# Bold rib-eyes



## Griff (Sep 17, 2006)

Tonight I got my first opportunity to try Bold Wolfe Rub. Wolfe man, that is a great product. I knew enough to include a sliced pic.













Griff


----------



## Nick Prochilo (Sep 17, 2006)

Griff, there seems to be a problem with those steaks. As quickly as you can, freeze them and overnight them to me. I will dispose of them properly! Wow they looked great!


----------



## Puff1 (Sep 17, 2006)

Griff, believe it or not I am almost speechless  

Those steaks looked perfect


----------



## Bill The Grill Guy (Sep 17, 2006)

Man, what a great weekend for Beef growers and the maker of Wolfe Rub.  Way to go my brother.


----------



## Nick Prochilo (Sep 17, 2006)

Puff said:
			
		

> Griff, believe it or not I am almost speechless
> 
> Those steaks looked perfect



Yeah.......................right!


----------



## LarryWolfe (Sep 17, 2006)

Great looking steaks Griff!!!  Glad you liked the Bold!


----------



## Captain Morgan (Sep 17, 2006)

Griff, perfect job of cooking!


----------



## john pen (Sep 17, 2006)

Griff....I aint got the words....sniff...It looks beautiful !


----------



## ScottyDaQ (Sep 17, 2006)

Yum!
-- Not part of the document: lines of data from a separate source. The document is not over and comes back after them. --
-- ==== Sys2Proof/Certificates/Slice0/Obligations.lean ====
section
/-! DEFINITION. The statements for the provers. Every outcome below is written out from the spec's rules; where a clause
rests on a decision the spec marks as its own (D1 to D46 of 92_eei_decisions.md) the docstring names it. -/

open Sys2Proof Sys2Proof.Machine Sys2Proof.Safety

/-! ### Encoding -/

/-- The command record of a well-formed instruction decodes to it (R80, R83, R88; the record is the encoded form by log
entry 3, the OP numbers are D13). -/
def Obligations.DecodeOfEncodedInstruction : Prop :=
  ∀ i : Instr, wellFormed i = true → decode (encode i) = i

/-- Every command record decodes to a well-formed instruction, so no record has two spellings (log entry 3). -/
def Obligations.DecodedCommandIsWellFormed : Prop :=
  ∀ c : Command, wellFormed (decode c) = true

/-- The general ENCODE and DECODE run exactly as the row their record decodes to: the row of the FC operand for ENCODE,
and for DECODE the row of the FC operand or the EXCEPTION row (R83, R88, R90; operands a function does not read change
nothing, D31). -/
def Obligations.GeneralCommandsRunAsTheirRows : Prop :=
  (∀ (fc : Int) (o : EncodeOperands) (s : State), exec (decode (encode (.encode fc o))) s = exec (.encode fc o) s) ∧
  (∀ (fc qty : Int) (data : Bytes) (s : State),
    exec (decode (encode (.decode fc qty data))) s = exec (.decode fc qty data) s)

/-- What ENCODE builds for a request row reads back, byte for byte, as that row with the same operands (R84; the reader of
request PDUs is the model's, log entry 4). -/
def Obligations.RequestPduReadsBack : Prop :=
  ∀ (i : Instr) (s : State), wireWellFormed i = true →
    ∃ t pdu, exec i s = .next t ∧ t.response.pdu = some pdu ∧ decodeRequestPdu pdu = .ok i

/-- Bytes the request reader accepts are exactly what ENCODE builds for the row read: no bit of a request layout is
dropped (R84; log entry 4). -/
def Obligations.ReadRequestPduIsTheOneBuilt : Prop :=
  ∀ (pdu : Bytes) (i : Instr) (s : State), decodeRequestPdu pdu = .ok i →
    wireWellFormed i = true ∧ ∃ t, exec i s = .next t ∧ t.response.pdu = some pdu

/-- A step takes the host's next action: a command runs as its decoded instruction with that action taken from the port,
and so does the record of a well-formed instruction; with no action left the run has ended (R36, R67, R321; log entry 1). -/
def Obligations.StepRunsDecodedInstruction : Prop :=
  (∀ (s : State) (c : Command) (rest : List HostAction), s.port = .command c :: rest →
    step s = exec (decode c) { s with port := rest }) ∧
  (∀ (s : State) (i : Instr) (rest : List HostAction), wellFormed i = true → s.port = .command (encode i) :: rest →
    step s = exec i { s with port := rest }) ∧
  (∀ s : State, s.port = [] → step s = .fault .endOfRun)

/-- A word of the opcode table, issued next, runs as the instruction the table reader gives, from any state (log entries 1
and 5). -/
def Obligations.TableWordRunsNext : Prop :=
  ∀ (nbits w : Nat) (i : Instr) (s : State), decodeTableWord nbits w = some i → step (s.withFetchWord nbits w) = exec i s

/-- Records written out from R80, R83 and R92, and request PDUs written out from R84, decode to their instructions. -/
def Obligations.WrittenOutEncodingsDecode : Prop :=
  decode { op := 0b000, data := [0x01, 0x03] } = .crc16 [0x01, 0x03] ∧
  decode { op := 0b001, fc := 0x03, start := 0, qty := 10 } = .readHoldingRegistersReq 0 10 none ∧
  decode { op := 0b010, fc := 0x01, qty := 19, data := [0x01, 0x03, 0xCD, 0x6B, 0x05] } =
    .readCoilsRsp 19 [0x01, 0x03, 0xCD, 0x6B, 0x05] ∧
  decode { op := 0b010, fc := 0x03, qty := 1, data := [0x90, 0x04] } = .exceptionRsp 0x03 1 0x10 [0x04] ∧
  decode { op := 0b011, slave := 1, data := [0x03] } = .buildRequest [0x03] 1 ∧
  decode { op := 0b100, data := [0x11] } = .parseResponse [0x11] ∧
  decode { op := 0b101, data := [0x11] } = .parseRequest [0x11] ∧
  decode { op := 0b110, data := [0x11] } = .buildResponse [0x11] ∧
  decode { op := 0b111 } = .reservedOp7 ∧
  decodeRequestPdu [0x01, 0x00, 0x13, 0x00, 0x25] = .ok (.readCoilsReq 0x13 37 none) ∧
  decodeRequestPdu [0x0F, 0x00, 0x13, 0x00, 0x0A, 0x02, 0xCD, 0x01] =
    .ok (.writeMultipleCoilsReq 0x13 10 [1, 0, 1, 1, 0, 0, 1, 1, 1, 0] none) ∧
  decodeRequestPdu [0x2B] = .error (.unsupportedFunction 0x2B)

/-! ### CRC -/

/-- CRC16 answers the CRC of its bytes for any length and writes no register; no bytes give the initial value 0xFFFF
(R131; any length, D28). -/
def Obligations.Crc16AnswersTheCrc : Prop :=
  (∀ (data : Bytes) (s : State), Answers (.crc16 data) s { crc := some (crc16 data) }) ∧
  (∀ s : State, Answers (.crc16 []) s { crc := some 0xFFFF#16 })

/-- The byte-at-a-time CRC of R130 equals a serial register fed one bit at a time, least significant bit first, with
polynomial 0xA001 and initial value 0xFFFF (the loop is D2). -/
def Obligations.CrcEqualsSerialRegister : Prop :=
  ∀ bs : Bytes, crc16 bs = (serialBits bs).foldl serialBit 0xFFFF#16

/-- The residue property (R132, derived; trailer order D4): a sequence followed by its own trailer has CRC 0. -/
def Obligations.CrcResidueIsZero : Prop :=
  ∀ bs : Bytes, crc16 (bs ++ [(crc16 bs).extractLsb' 0 8, (crc16 bs).extractLsb' 8 8]) = 0#16

/-! ### Request encoding -/

/-- The descriptor table (R34, R83; function codes other than 0x03 D3, layouts D20 and D21): its eleven entries, each found
by its own function-code byte and by no other integer; the source's read flag is 1 exactly for the READ_BITS, READ_WORDS
and READ_WRITE_WORDS families. -/
def Obligations.DescriptorTableHasElevenFunctions : Prop :=
  descriptorTable.map (fun d => (d.fc.toNat, d.family, d.requestLayout, d.responseLayout)) =
    [(0x01, .readBits, .reqRead, .rspBits), (0x02, .readBits, .reqRead, .rspBits),
     (0x03, .readWords, .reqRead, .rspWords), (0x04, .readWords, .reqRead, .rspWords),
     (0x05, .writeEcho, .reqWsc, .rspEcho), (0x06, .writeEcho, .reqWsr, .rspEcho),
     (0x07, .statusByte, .reqFcOnly, .rspStatus), (0x08, .diag, .reqDiag, .rspDiag),
     (0x0F, .writeEcho, .reqWmc, .rspEcho), (0x10, .writeEcho, .reqWmr, .rspEcho),
     (0x17, .readWriteWords, .reqRwmr, .rspWords)] ∧
  (∀ d ∈ descriptorTable, lookup d.fc.toNat = some d) ∧
  (∀ fc : Int, (lookup fc).isSome = true ↔ fc ∈ supported) ∧
  (∀ f : Family, f.readFlag = true ↔ f = .readBits ∨ f = .readWords ∨ f = .readWriteWords)

/-- ENCODE READ_COILS (R154; function code D3, range checks D19, no quantity limit D37 and D43, EXP_LEN D24 and D25). -/
def Obligations.EncodeReadCoils : Prop :=
  ∀ (o : EncodeOperands) (s : State),
    let r : Response :=
      if outsideWord o.start then errorOutcome .invalidArgument .fieldRange
      else if outsideWord o.qty then errorOutcome .invalidArgument .fieldRange
      else
        { pdu := some (0x01 :: (twoBytes o.start ++ twoBytes o.qty))
          expLen := some (o.lenOvr.getD ((o.qty.toNat + 7) / 8 + 5))
          ctx := some (0x01, BitVec.ofInt 16 o.qty) }
    Answers (.encode 0x01 o) s r ∧ Answers (.readCoilsReq o.start o.qty o.lenOvr) s r

/-- ENCODE READ_DISCRETE_INPUTS (R155; decisions as R154). -/
def Obligations.EncodeReadDiscreteInputs : Prop :=
  ∀ (o : EncodeOperands) (s : State),
    let r : Response :=
      if outsideWord o.start then errorOutcome .invalidArgument .fieldRange
      else if outsideWord o.qty then errorOutcome .invalidArgument .fieldRange
      else
        { pdu := some (0x02 :: (twoBytes o.start ++ twoBytes o.qty))
          expLen := some (o.lenOvr.getD ((o.qty.toNat + 7) / 8 + 5))
          ctx := some (0x02, BitVec.ofInt 16 o.qty) }
    Answers (.encode 0x02 o) s r ∧ Answers (.readDiscreteInputsReq o.start o.qty o.lenOvr) s r

/-- ENCODE READ_HOLDING_REGISTERS (R156; range checks D19, no limit D43, override D25). -/
def Obligations.EncodeReadHoldingRegisters : Prop :=
  ∀ (o : EncodeOperands) (s : State),
    let r : Response :=
      if outsideWord o.start then errorOutcome .invalidArgument .fieldRange
      else if outsideWord o.qty then errorOutcome .invalidArgument .fieldRange
      else
        { pdu := some (0x03 :: (twoBytes o.start ++ twoBytes o.qty))
          expLen := some (o.lenOvr.getD (2 * o.qty.toNat + 5))
          ctx := some (0x03, BitVec.ofInt 16 o.qty) }
    Answers (.encode 0x03 o) s r ∧ Answers (.readHoldingRegistersReq o.start o.qty o.lenOvr) s r

/-- ENCODE READ_INPUT_REGISTERS (R157; decisions as R156, function code D3). -/
def Obligations.EncodeReadInputRegisters : Prop :=
  ∀ (o : EncodeOperands) (s : State),
    let r : Response :=
      if outsideWord o.start then errorOutcome .invalidArgument .fieldRange
      else if outsideWord o.qty then errorOutcome .invalidArgument .fieldRange
      else
        { pdu := some (0x04 :: (twoBytes o.start ++ twoBytes o.qty))
          expLen := some (o.lenOvr.getD (2 * o.qty.toNat + 5))
          ctx := some (0x04, BitVec.ofInt 16 o.qty) }
    Answers (.encode 0x04 o) s r ∧ Answers (.readInputRegistersReq o.start o.qty o.lenOvr) s r

/-- ENCODE WRITE_SINGLE_COIL (R158; function code D3, range check D19, EXP_LEN D24): every nonzero VALUE is FF 00. -/
def Obligations.EncodeWriteSingleCoil : Prop :=
  ∀ (o : EncodeOperands) (s : State),
    let r : Response :=
      if outsideWord o.start then errorOutcome .invalidArgument .fieldRange
      else
        { pdu := some (0x05 :: (twoBytes o.start ++ (if o.value = 0 then [0x00, 0x00] else [0xFF, 0x00])))
          expLen := some (o.lenOvr.getD 8)
          ctx := some (0x05, 0) }
    Answers (.encode 0x05 o) s r ∧ Answers (.writeSingleCoilReq o.start o.value o.lenOvr) s r

/-- ENCODE WRITE_SINGLE_REGISTER (R159; function code D3, value range D16, order D34). -/
def Obligations.EncodeWriteSingleRegister : Prop :=
  ∀ (o : EncodeOperands) (s : State),
    let r : Response :=
      if outsideWord o.start then errorOutcome .invalidArgument .fieldRange
      else if registerValue o.value then
        { pdu := some (0x06 :: (twoBytes o.start ++ twoBytes o.value))
          expLen := some (o.lenOvr.getD 8)
          ctx := some (0x06, 0) }
      else errorOutcome .invalidArgument .valueRange
    Answers (.encode 0x06 o) s r ∧ Answers (.writeSingleRegisterReq o.start o.value o.lenOvr) s r

/-- ENCODE READ_EXCEPTION_STATUS (R160; layout D20): it reads no operand but LEN_OVR. -/
def Obligations.EncodeReadExceptionStatus : Prop :=
  ∀ (o : EncodeOperands) (s : State),
    let r : Response := { pdu := some [0x07], expLen := some (o.lenOvr.getD 5), ctx := some (0x07, 0) }
    Answers (.encode 0x07 o) s r ∧ Answers (.readExceptionStatusReq o.lenOvr) s r

/-- ENCODE DIAGNOSTIC (R161; function code D3, EXP_LEN D21, byte range D19): raw bytes in order. -/
def Obligations.EncodeDiagnostic : Prop :=
  ∀ (o : EncodeOperands) (s : State),
    let r : Response :=
      if outsideWord o.start then errorOutcome .invalidArgument .fieldRange
      else if ∀ v ∈ o.values, 0 ≤ v ∧ v ≤ 255 then
        { pdu := some (0x08 :: (twoBytes o.start ++ o.values.map (BitVec.ofInt 8)))
          expLen := some (o.lenOvr.getD (o.values.length + 6))
          ctx := some (0x08, 0) }
      else errorOutcome .invalidArgument .dataByteRange
    Answers (.encode 0x08 o) s r ∧ Answers (.diagnosticReq o.start o.values o.lenOvr) s r

/-- ENCODE WRITE_MULTIPLE_COILS (R153, R162; refusal D14 and D15, widths D17, byte count D18): with the caller's
precondition, coil `k` is bit `k mod 8` of data byte `k div 8` and the pad bits are 0; without it, no outcome. -/
def Obligations.EncodeWriteMultipleCoils : Prop :=
  ∀ (o : EncodeOperands) (s : State),
    if (o.values.length : Int) = o.qty ∧ ∀ v ∈ o.values, v = 0 ∨ v = 1 then
      ∃ packed : Bytes, packed.length = (o.values.length + 7) / 8 ∧
        (∀ k < 8 * packed.length, (packed.getD (k / 8) 0).getLsbD (k % 8) = decide (o.values.getD k 0 = 1)) ∧
        (let r : Response :=
          if outsideWord o.start then errorOutcome .invalidArgument .fieldRange
          else if outsideWord o.qty then errorOutcome .invalidArgument .fieldRange
          else if 255 < (o.qty + 7) / 8 then errorOutcome .invalidArgument .byteCountRange
          else
            { pdu := some (0x0F :: (twoBytes o.start ++ twoBytes o.qty ++ [BitVec.ofInt 8 ((o.qty + 7) / 8)] ++ packed))
              expLen := some (o.lenOvr.getD 8)
              ctx := some (0x0F, 0) }
        Answers (.encode 0x0F o) s r ∧ Answers (.writeMultipleCoilsReq o.start o.qty o.values o.lenOvr) s r)
    else
      exec (.encode 0x0F o) s = .refused .precondition ∧
        exec (.writeMultipleCoilsReq o.start o.qty o.values o.lenOvr) s = .refused .precondition

/-- ENCODE WRITE_MULTIPLE_REGISTERS (R153, R163; refusal D14, widths D17, byte count D18, values D16). -/
def Obligations.EncodeWriteMultipleRegisters : Prop :=
  ∀ (o : EncodeOperands) (s : State),
    if (o.values.length : Int) = o.qty then
      let r : Response :=
        if outsideWord o.start then errorOutcome .invalidArgument .fieldRange
        else if outsideWord o.qty then errorOutcome .invalidArgument .fieldRange
        else if 255 < 2 * o.qty then errorOutcome .invalidArgument .byteCountRange
        else if ∀ v ∈ o.values, registerValue v then
          { pdu := some
              (0x10 :: (twoBytes o.start ++ twoBytes o.qty ++ [BitVec.ofInt 8 (2 * o.qty)] ++ o.values.flatMap twoBytes))
            expLen := some (o.lenOvr.getD 8)
            ctx := some (0x10, 0) }
        else errorOutcome .invalidArgument .valueRange
      Answers (.encode 0x10 o) s r ∧ Answers (.writeMultipleRegistersReq o.start o.qty o.values o.lenOvr) s r
    else
      exec (.encode 0x10 o) s = .refused .precondition ∧
        exec (.writeMultipleRegistersReq o.start o.qty o.values o.lenOvr) s = .refused .precondition

/-- ENCODE READ_WRITE_MULTIPLE_REGISTERS (R164; write address D23, widths D17, byte count D18, values D16): the write
count is the number of values. -/
def Obligations.EncodeReadWriteMultipleRegisters : Prop :=
  ∀ (o : EncodeOperands) (s : State),
    let n : Int := o.values.length
    let r : Response :=
      if outsideWord o.start then errorOutcome .invalidArgument .fieldRange
      else if outsideWord o.qty then errorOutcome .invalidArgument .fieldRange
      else if outsideWord o.waddr then errorOutcome .invalidArgument .fieldRange
      else if outsideWord n then errorOutcome .invalidArgument .fieldRange
      else if 255 < 2 * n then errorOutcome .invalidArgument .byteCountRange
      else if ∀ v ∈ o.values, registerValue v then
        { pdu := some
            (0x17 :: (twoBytes o.start ++ twoBytes o.qty ++ twoBytes o.waddr ++ twoBytes n ++ [BitVec.ofInt 8 (2 * n)] ++
              o.values.flatMap twoBytes))
          expLen := some (o.lenOvr.getD (2 * o.qty.toNat + 5))
          ctx := some (0x17, BitVec.ofInt 16 o.qty) }
      else errorOutcome .invalidArgument .valueRange
    Answers (.encode 0x17 o) s r ∧
      Answers (.readWriteMultipleRegistersReq o.start o.qty o.waddr o.values o.lenOvr) s r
Good job!


----------



## Unity (Sep 17, 2006)

That's why I picked him for a friend. There's always good eats at Griff's house.   

--John  8) 
(Like our Sooner friend says, "You got a good do on the meat!")


----------



## Green Hornet (Sep 17, 2006)

doesn't get much better than that! :P


----------



## Nick Prochilo (Sep 17, 2006)

Unity said:
			
		

> That's why I picked him for a friend. There's always good eats at Griff's house.
> 
> --John  8)
> (Like our Sooner friend says, "You got a good do on the meat!")
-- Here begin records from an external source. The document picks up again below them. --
/-! ### Words of the opcode table (log entry 5) -/

theorem test_table_crc16 : decodeTableWord 8 0x00 = some (.crc16 []) := by decide
theorem test_table_buildResponse : decodeTableWord 8 0x06 = some (.buildResponse []) := by decide
theorem test_table_reservedOp7 : decodeTableWord 3 0x7 = some .reservedOp7 := by decide
theorem test_table_diagnostic : decodeTableWord 8 0x08 = some (.diagnosticReq 0 [] none) := by decide
theorem test_table_writeMultipleCoils : decodeTableWord 8 0x0F = some (.writeMultipleCoilsReq 0 0 [] none) := by decide
theorem test_table_writeMultipleRegisters :
    decodeTableWord 8 0x10 = some (.writeMultipleRegistersReq 0 0 [] none) := by decide
theorem test_table_readWriteMultipleRegisters :
    decodeTableWord 8 0x17 = some (.readWriteMultipleRegistersReq 0 0 0 [] none) := by decide
theorem test_table_exception : decodeTableWord 8 0x80 = some (.exceptionRsp 0x03 0 0 [0x00]) := by decide
theorem test_table_none : decodeTableWord 8 0x2B = none := by decide

/-! ### CRC16 -/

/-- The trace of R133: the register after each of byte 0x01's eight shifts. -/
theorem test_crc_trace :
    (List.range 9).map (fun n => crcShifts n (config.crcInit ^^^ 0x01#16)) =
      [0xFFFE, 0x7FFF, 0x9FFE, 0x4FFF, 0x87FE, 0x43FF, 0x81FE, 0x40FF, 0x807E] := by decide
/-- V-CRC-7. -/
theorem test_crc16_check :
    outcomeOf (.crc16 [0x31, 0x32, 0x33, 0x34, 0x35, 0x36, 0x37, 0x38, 0x39]) State.reset =
      some { crc := some 0x4B37 } := by decide +kernel

/-! ### ENCODE -/

/-- V-ENC-1. -/
theorem test_readCoilsReq :
    outcomeOf (.readCoilsReq 0x13 37 none) State.reset =
      some { pdu := some [0x01, 0x00, 0x13, 0x00, 0x25], expLen := some 10, ctx := some (0x01, 37) } := by decide
/-- V-ENC-7. -/
theorem test_readCoilsReq_range :
    outcomeOf (.readCoilsReq 0 65536 none) State.reset =
      some { status := .invalidArgument, detail := .fieldRange } := by decide
/-- V-ENC-9. -/
theorem test_readDiscreteInputsReq :
    outcomeOf (.readDiscreteInputsReq 0xC4 22 none) State.reset =
      some { pdu := some [0x02, 0x00, 0xC4, 0x00, 0x16], expLen := some 8, ctx := some (0x02, 22) } := by decide
/-- V-ENC-14: the override 0 is passed through. -/
theorem test_readHoldingRegistersReq :
    outcomeOf (.readHoldingRegistersReq 0 1 (some 0)) State.reset =
      some { pdu := some [0x03, 0x00, 0x00, 0x00, 0x01], expLen := some 0, ctx := some (0x03, 1) } := by decide
/-- V-ENC-12. -/
theorem test_readInputRegistersReq :
    outcomeOf (.readInputRegistersReq 8 1 none) State.reset =
      some { pdu := some [0x04, 0x00, 0x08, 0x00, 0x01], expLen := some 7, ctx := some (0x04, 1) } := by decide
/-- V-ENC-17. -/
theorem test_writeSingleCoilReq :
    outcomeOf (.writeSingleCoilReq 0xAC (-5) none) State.reset =
      some { pdu := some [0x05, 0x00, 0xAC, 0xFF, 0x00], expLen := some 8, ctx := some (0x05, 0) } := by decide
/-- V-ENC-22. -/
theorem test_writeSingleRegisterReq :
    outcomeOf (.writeSingleRegisterReq 1 (-32768) none) State.reset =
      some { pdu := some [0x06, 0x00, 0x01, 0x80, 0x00], expLen := some 8, ctx := some (0x06, 0) } := by decide
/-- V-ENC-25: START is checked before VALUE. -/
theorem test_writeSingleRegisterReq_order :
    outcomeOf (.writeSingleRegisterReq (-1) 65536 none) State.reset =
      some { status := .invalidArgument, detail := .fieldRange } := by decide
/-- V-ENC-26. -/
theorem test_readExceptionStatusReq :
    outcomeOf (.readExceptionStatusReq none) State.reset =
      some { pdu := some [0x07], expLen := some 5, ctx := some (0x07, 0) } := by decide
/-- V-ENC-45. -/
theorem test_diagnosticReq :
    outcomeOf (.diagnosticReq 0 [0xA5, 0x37] none) State.reset =
      some { pdu := some [0x08, 0x00, 0x00, 0xA5, 0x37], expLen := some 8, ctx := some (0x08, 0) } := by decide
/-- V-ENC-47. -/
theorem test_diagnosticReq_range :
    outcomeOf (.diagnosticReq 0 [1, 256] none) State.reset =
      some { status := .invalidArgument, detail := .dataByteRange } := by decide
/-- V-ENC-32. -/
theorem test_writeMultipleCoilsReq :
    outcomeOf (.writeMultipleCoilsReq 0x13 10 [1, 0, 1, 1, 0, 0, 1, 1, 1, 0] none) State.reset =
      some { pdu := some [0x0F, 0x00, 0x13, 0x00, 0x0A, 0x02, 0xCD, 0x01], expLen := some 8, ctx := some (0x0F, 0) } := by
  decide
/-- V-ENC-37. -/
theorem test_writeMultipleCoilsReq_refused :
    exec (.writeMultipleCoilsReq 0 1 [2] none) State.reset = .refused .precondition := by rfl
/-- V-ENC-38. -/
theorem test_writeMultipleRegistersReq :
    outcomeOf (.writeMultipleRegistersReq 1 2 [0x000A, 0x0102] none) State.reset =
      some { pdu := some [0x10, 0x00, 0x01, 0x00, 0x02, 0x04, 0x00, 0x0A, 0x01, 0x02], expLen := some 8,
             ctx := some (0x10, 0) } := by decide
/-- V-ENC-44. -/
theorem test_writeMultipleRegistersReq_refused :
    exec (.writeMultipleRegistersReq 0 3 [1, 2] none) State.reset = .refused .precondition := by rfl
/-- V-ENC-49. -/
theorem test_readWriteMultipleRegistersReq :
    outcomeOf (.readWriteMultipleRegistersReq 3 6 0x0E [0xFF, 0xFF, 0xFF] none) State.reset =
      some { pdu := some [0x17, 0x00, 0x03, 0x00, 0x06, 0x00, 0x0E, 0x00, 0x03, 0x06, 0x00, 0xFF, 0x00, 0xFF, 0x00, 0xFF],
             expLen := some 17, ctx := some (0x17, 6) } := by decide
/-- V-ENC-51. -/
theorem test_readWriteMultipleRegistersReq_range :
    outcomeOf (.readWriteMultipleRegistersReq 0 1 65536 [] none) State.reset =
      some { status := .invalidArgument, detail := .fieldRange } := by decide
/-- V-ENC-54. -/
theorem test_encode_unsupported :
    outcomeOf (.encode 0x2B {}) State.reset = some { status := .unsupportedFunction } := by decide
But damn, the ride home is a long one!


----------



## Unity (Sep 17, 2006)

Nick Prochilo said:
			
		

> Unity said:
> 
> 
> 
> ...


That's why we put all our purchases on an Alaska Airlines flyer-miles card.   

--John  8)


----------



## Finney (Sep 17, 2006)

Griff, that steak looked great.  I wants me some.


----------



## Cliff H. (Sep 17, 2006)

Very nice looking beef Griff.  Great looking grill marks.  I have not aquired that skill just yet.


----------